+++ MATERIAL FOR THIS EXERCISE +++

-- ==== Sys2Proof/Laws/PerInstr.lean ====
section
/-! SUPPORT. The families of statements made instruction by instruction. EncodesRow: the word of an instruction matches that
instruction's row of spec/opcode_table.json, whatever its operands. -/

namespace Sys2Proof.Laws.EncodesRow

set_option Elab.async false

/-- The word of the instruction, under its row's mask, is its row's match (R106). -/
def Statement (i : Instr) : Prop := encode i &&& i.tableRow.1 = i.tableRow.2

theorem nop : Statement .nop := by
  simp only [Statement, encode, Instr.tableRow]
  exact formatR_fits (false, false, false, false) (by decide) (.inr rfl) (.inr rfl) (.inr rfl) (.inr rfl)

theorem mpAdd (rd rs1 rs2 : RegNum) : Statement (.mpAdd rd rs1 rs2) := by
  simp only [Statement, encode, Instr.tableRow]
  exact formatR_fits (true, true, true, false) (by decide) (.inl rfl) (.inl rfl) (.inl rfl) (.inr rfl)

theorem mpSub (rd rs1 rs2 : RegNum) : Statement (.mpSub rd rs1 rs2) := by
  simp only [Statement, encode, Instr.tableRow]
  exact formatR_fits (true, true, true, false) (by decide) (.inl rfl) (.inl rfl) (.inl rfl) (.inr rfl)

theorem mpMul (rd rs1 rs2 : RegNum) : Statement (.mpMul rd rs1 rs2) := by
  simp only [Statement, encode, Instr.tableRow]
  exact formatR_fits (true, true, true, false) (by decide) (.inl rfl) (.inl rfl) (.inl rfl) (.inr rfl)

theorem mpRdc (rd rs1 : RegNum) : Statement (.mpRdc rd rs1) := by
  simp only [Statement, encode, Instr.tableRow]
  exact formatR_fits (true, true, false, false) (by decide) (.inl rfl) (.inl rfl) (.inr rfl) (.inr rfl)

theorem mpDadd (rd rs1 rs2 : RegNum) : Statement (.mpDadd rd rs1 rs2) := by
  simp only [Statement, encode, Instr.tableRow]
  exact formatR_fits (true, true, true, false) (by decide) (.inl rfl) (.inl rfl) (.inl rfl) (.inr rfl)

theorem mpDsub (rd rs1 rs2 : RegNum) : Statement (.mpDsub rd rs1 rs2) := by
  simp only [Statement, encode, Instr.tableRow]
  exact formatR_fits (true, true, true, false) (by decide) (.inl rfl) (.inl rfl) (.inl rfl) (.inr rfl)

theorem fpAdd (rd rs1 rs2 : RegNum) : Statement (.fpAdd rd rs1 rs2) := by
  simp only [Statement, encode, Instr.tableRow]
  exact formatR_fits (true, true, true, false) (by decide) (.inl rfl) (.inl rfl) (.inl rfl) (.inr rfl)

theorem fpSub (rd rs1 rs2 : RegNum) : Statement (.fpSub rd rs1 rs2) := by
  simp only [Statement, encode, Instr.tableRow]
  exact formatR_fits (true, true, true, false) (by decide) (.inl rfl) (.inl rfl) (.inl rfl) (.inr rfl)

theorem fpNeg (rd rs1 : RegNum) : Statement (.fpNeg rd rs1) := by
  simp only [Statement, encode, Instr.tableRow]
  exact formatR_fits (true, true, false, false) (by decide) (.inl rfl) (.inl rfl) (.inr rfl) (.inr rfl)

theorem fpDiv2 (rd rs1 : RegNum) : Statement (.fpDiv2 rd rs1) := by
  simp only [Statement, encode, Instr.tableRow]
  exact formatR_fits (true, true, false, false) (by decide) (.inl rfl) (.inl rfl) (.inr rfl) (.inr rfl)

theorem fpCorr (rd rs1 : RegNum) : Statement (.fpCorr rd rs1) := by
  simp only [Statement, encode, Instr.tableRow]
  exact formatR_fits (true, true, false, false) (by decide) (.inl rfl) (.inl rfl) (.inr rfl) (.inr rfl)

theorem fpMul (rd rs1 rs2 : RegNum) : Statement (.fpMul rd rs1 rs2) := by
  simp only [Statement, encode, Instr.tableRow]
  exact formatR_fits (true, true, true, false) (by decide) (.inl rfl) (.inl rfl) (.inl rfl) (.inr rfl)

theorem fpSqr (rd rs1 : RegNum) : Statement (.fpSqr rd rs1) := by
  simp only [Statement, encode, Instr.tableRow]
  exact formatR_fits (true, true, false, false) (by decide) (.inl rfl) (.inl rfl) (.inr rfl) (.inr rfl)

theorem fpInv (rd rs1 : RegNum) : Statement (.fpInv rd rs1) := by
  simp only [Statement, encode, Instr.tableRow]
  exact formatR_fits (true, true, false, false) (by decide) (.inl rfl) (.inl rfl) (.inr rfl) (.inr rfl)

theorem fpToMont (rd rs1 : RegNum) : Statement (.fpToMont rd rs1) := by
  simp only [Statement, encode, Instr.tableRow]
  exact formatR_fits (true, true, false, false) (by decide) (.inl rfl) (.inl rfl) (.inr rfl) (.inr rfl)

theorem fpFromMont (rd rs1 : RegNum) : Statement (.fpFromMont rd rs1) := by
  simp only [Statement, encode, Instr.tableRow]
  exact formatR_fits (true, true, false, false) (by decide) (.inl rfl) (.inl rfl) (.inr rfl) (.inr rfl)

theorem fpMov (rd rs1 : RegNum) : Statement (.fpMov rd rs1) := by
  simp only [Statement, encode, Instr.tableRow]
  exact formatR_fits (true, true, false, false) (by decide) (.inl rfl) (.inl rfl) (.inr rfl) (.inr rfl)

theorem fpLdc (rd k : RegNum) : Statement (.fpLdc rd k) := by
  simp only [Statement, encode, Instr.tableRow]
  exact formatR_fits (true, true, false, false) (by decide) (.inl rfl) (.inl rfl) (.inr rfl) (.inr rfl)

theorem fpSel (rd rs1 rs2 rs3 : RegNum) : Statement (.fpSel rd rs1 rs2 rs3) := by
  simp only [Statement, encode, Instr.tableRow]
  exact formatR_fits (true, true, true, true) (by decide) (.inl rfl) (.inl rfl) (.inl rfl) (.inl rfl)

theorem skBit (rd : RegNum) (imm : Imm12) : Statement (.skBit rd imm) := by
  simp only [Statement, encode, Instr.tableRow, formatI_eq]
  exact formatR_fits (true, false, true, true) (by decide) (.inl rfl) (.inr rfl) (.inl rfl) (.inl rfl)

theorem fp2Add (rd rs1 rs2 : RegNum) : Statement (.fp2Add rd rs1 rs2) := by
  simp only [Statement, encode, Instr.tableRow]
  exact formatR_fits (true, true, true, false) (by decide) (.inl rfl) (.inl rfl) (.inl rfl) (.inr rfl)

theorem fp2Sub (rd rs1 rs2 : RegNum) : Statement (.fp2Sub rd rs1 rs2) := by
  simp only [Statement, encode, Instr.tableRow]
  exact formatR_fits (true, true, true, false) (by decide) (.inl rfl) (.inl rfl) (.inl rfl) (.inr rfl)

theorem fp2Neg (rd rs1 : RegNum) : Statement (.fp2Neg rd rs1) := by
  simp only [Statement, encode, Instr.tableRow]
  exact formatR_fits (true, true, false, false) (by decide) (.inl rfl) (.inl rfl) (.inr rfl) (.inr rfl)

theorem fp2Div2 (rd rs1 : RegNum) : Statement (.fp2Div2 rd rs1) := by
  simp only [Statement, encode, Instr.tableRow]
  exact formatR_fits (true, true, false, false) (by decide) (.inl rfl) (.inl rfl) (.inr rfl) (.inr rfl)

theorem fp2Corr (rd rs1 : RegNum) : Statement (.fp2Corr rd rs1) := by
  simp only [Statement, encode, Instr.tableRow]
  exact formatR_fits (true, true, false, false) (by decide) (.inl rfl) (.inl rfl) (.inr rfl) (.inr rfl)

theorem fp2Mul (rd rs1 rs2 : RegNum) : Statement (.fp2Mul rd rs1 rs2) := by
  simp only [Statement, encode, Instr.tableRow]
  exact formatR_fits (true, true, true, false) (by decide) (.inl rfl) (.inl rfl) (.inl rfl) (.inr rfl)

theorem fp2Sqr (rd rs1 : RegNum) : Statement (.fp2Sqr rd rs1) := by
  simp only [Statement, encode, Instr.tableRow]
  exact formatR_fits (true, true, false, false) (by decide) (.inl rfl) (.inl rfl) (.inr rfl) (.inr rfl)

theorem fp2Inv (rd rs1 : RegNum) : Statement (.fp2Inv rd rs1) := by
  simp only [Statement, encode, Instr.tableRow]
  exact formatR_fits (true, true, false, false) (by decide) (.inl rfl) (.inl rfl) (.inr rfl) (.inr rfl)

theorem fp2ToMont (rd rs1 : RegNum) : Statement (.fp2ToMont rd rs1) := by
  simp only [Statement, encode, Instr.tableRow]
  exact formatR_fits (true, true, false, false) (by decide) (.inl rfl) (.inl rfl) (.inr rfl) (.inr rfl)

theorem fp2FromMont (rd rs1 : RegNum) : Statement (.fp2FromMont rd rs1) := by
  simp only [Statement, encode, Instr.tableRow]
  exact formatR_fits (true, true, false, false) (by decide) (.inl rfl) (.inl rfl) (.inr rfl) (.inr rfl)

theorem fp2Mov (rd rs1 : RegNum) : Statement (.fp2Mov rd rs1) := by
  simp only [Statement, encode, Instr.tableRow]
  exact formatR_fits (true, true, false, false) (by decide) (.inl rfl) (.inl rfl) (.inr rfl) (.inr rfl)

theorem fp2Sel (rd rs1 rs2 rs3 : RegNum) : Statement (.fp2Sel rd rs1 rs2 rs3) := by
  simp only [Statement, encode, Instr.tableRow]
  exact formatR_fits (true, true, true, true) (by decide) (.inl rfl) (.inl rfl) (.inl rfl) (.inl rfl)

theorem xDbl (rd rs1 : RegNum) : Statement (.xDbl rd rs1) := by
  simp only [Statement, encode, Instr.tableRow]
  exact formatR_fits (true, true, false, false) (by decide) (.inl rfl) (.inl rfl) (.inr rfl) (.inr rfl)

theorem xDble (rd rs1 : RegNum) (imm : Imm12) : Statement (.xDble rd rs1 imm) := by
  simp only [Statement, encode, Instr.tableRow, formatI_eq]
  exact formatR_fits (true, true, true, true) (by decide) (.inl rfl) (.inl rfl) (.inl rfl) (.inl rfl)

theorem xTpl (rd rs1 : RegNum) : Statement (.xTpl rd rs1) := by
  simp only [Statement, encode, Instr.tableRow]
  exact formatR_fits (true, true, false, false) (by decide) (.inl rfl) (.inl rfl) (.inr rfl) (.inr rfl)

theorem xTple (rd rs1 : RegNum) (imm : Imm12) : Statement (.xTple rd rs1 imm) := by
  simp only [Statement, encode, Instr.tableRow, formatI_eq]
  exact formatR_fits (true, true, true, true) (by decide) (.inl rfl) (.inl rfl) (.inl rfl) (.inl rfl)

theorem xDblAdd (rd rs1 rs2 rs3 : RegNum) : Statement (.xDblAdd rd rs1 rs2 rs3) := by
  simp only [Statement, encode, Instr.tableRow]
  exact formatR_fits (true, true, true, true) (by decide) (.inl rfl) (.inl rfl) (.inl rfl) (.inl rfl)

theorem get4 (rs1 : RegNum) : Statement (.get4 rs1) := by
  simp only [Statement, encode, Instr.tableRow]
  exact formatR_fits (false, true, false, false) (by decide) (.inr rfl) (.inl rfl) (.inr rfl) (.inr rfl)

theorem eval4 (rd : RegNum) : Statement (.eval4 rd) := by
  simp only [Statement, encode, Instr.tableRow]
  exact formatR_fits (true, false, false, false) (by decide) (.inl rfl) (.inr rfl) (.inr rfl) (.inr rfl)

theorem get3 (rs1 : RegNum) : Statement (.get3 rs1) := by
  simp only [Statement, encode, Instr.tableRow]
  exact formatR_fits (false, true, false, false) (by decide) (.inr rfl) (.inl rfl) (.inr rfl) (.inr rfl)

theorem eval3 (rd : RegNum) : Statement (.eval3 rd) := by
  simp only [Statement, encode, Instr.tableRow]
  exact formatR_fits (true, false, false, false) (by decide) (.inl rfl) (.inr rfl) (.inr rfl) (.inr rfl)

theorem get2 (rs1 : RegNum) : Statement (.get2 rs1) := by
  simp only [Statement, encode, Instr.tableRow]
  exact formatR_fits (false, true, false, false) (by decide) (.inr rfl) (.inl rfl) (.inr rfl) (.inr rfl)

theorem eval2 (rd : RegNum) : Statement (.eval2 rd) := by
  simp only [Statement, encode, Instr.tableRow]
  exact formatR_fits (true, false, false, false) (by decide) (.inl rfl) (.inr rfl) (.inr rfl) (.inr rfl)

theorem inv3Way (rs1 rs2 rs3 : RegNum) : Statement (.inv3Way rs1 rs2 rs3) := by
  simp only [Statement, encode, Instr.tableRow]
  exact formatR_fits (false, true, true, true) (by decide) (.inr rfl) (.inl rfl) (.inl rfl) (.inl rfl)

theorem getA (rd rs1 rs2 rs3 : RegNum) : Statement (.getA rd rs1 rs2 rs3) := by
  simp only [Statement, encode, Instr.tableRow]
  exact formatR_fits (true, true, true, true) (by decide) (.inl rfl) (.inl rfl) (.inl rfl) (.inl rfl)

theorem jInv (rd rs1 rs2 : RegNum) : Statement (.jInv rd rs1 rs2) := by
  simp only [Statement, encode, Instr.tableRow]
  exact formatR_fits (true, true, true, false) (by decide) (.inl rfl) (.inl rfl) (.inl rfl) (.inr rfl)

theorem ladderA (rd rs1 rs2 rs3 : RegNum) : Statement (.ladderA rd rs1 rs2 rs3) := by
  simp only [Statement, encode, Instr.tableRow]
  exact formatR_fits (true, true, true, true) (by decide) (.inl rfl) (.inl rfl) (.inl rfl) (.inl rfl)

theorem ladderB (rd rs1 rs2 rs3 : RegNum) : Statement (.ladderB rd rs1 rs2 rs3) := by
  simp only [Statement, encode, Instr.tableRow]
  exact formatR_fits (true, true, true, true) (by decide) (.inl rfl) (.inl rfl) (.inl rfl) (.inl rfl)

theorem chainA (rd rs1 : RegNum) (aux : Bool) : Statement (.chainA rd rs1 aux) := by
  simp only [Statement, encode, Instr.tableRow]
  cases aux
  · exact formatR_fits (true, true, false, false) (by decide) (.inl rfl) (.inl rfl) (.inr rfl) (.inr rfl)
  · rw [← formatR_fields (_ &&& _), fields_and, fields_formatR]
    simp [CmdWord.fields, flagField, formatR]

theorem chainB (rd rs1 : RegNum) (aux : Bool) : Statement (.chainB rd rs1 aux) := by
  simp only [Statement, encode, Instr.tableRow]
  cases aux
  · exact formatR_fits (true, true, false, false) (by decide) (.inl rfl) (.inl rfl) (.inr rfl) (.inr rfl)
  · rw [← formatR_fields (_ &&& _), fields_and, fields_formatR]
    simp [CmdWord.fields, flagField, formatR]

end Sys2Proof.Laws.EncodesRow
end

+++

## EXERCISE
Wherever the string "EncodesRow" appears in the records, copy the whole line.

## RESPONSE FOR THIS EXERCISE
/-! SUPPORT. The families of statements made instruction by instruction. EncodesRow: the word of an instruction matches that
namespace Sys2Proof.Laws.EncodesRow
end Sys2Proof.Laws.EncodesRow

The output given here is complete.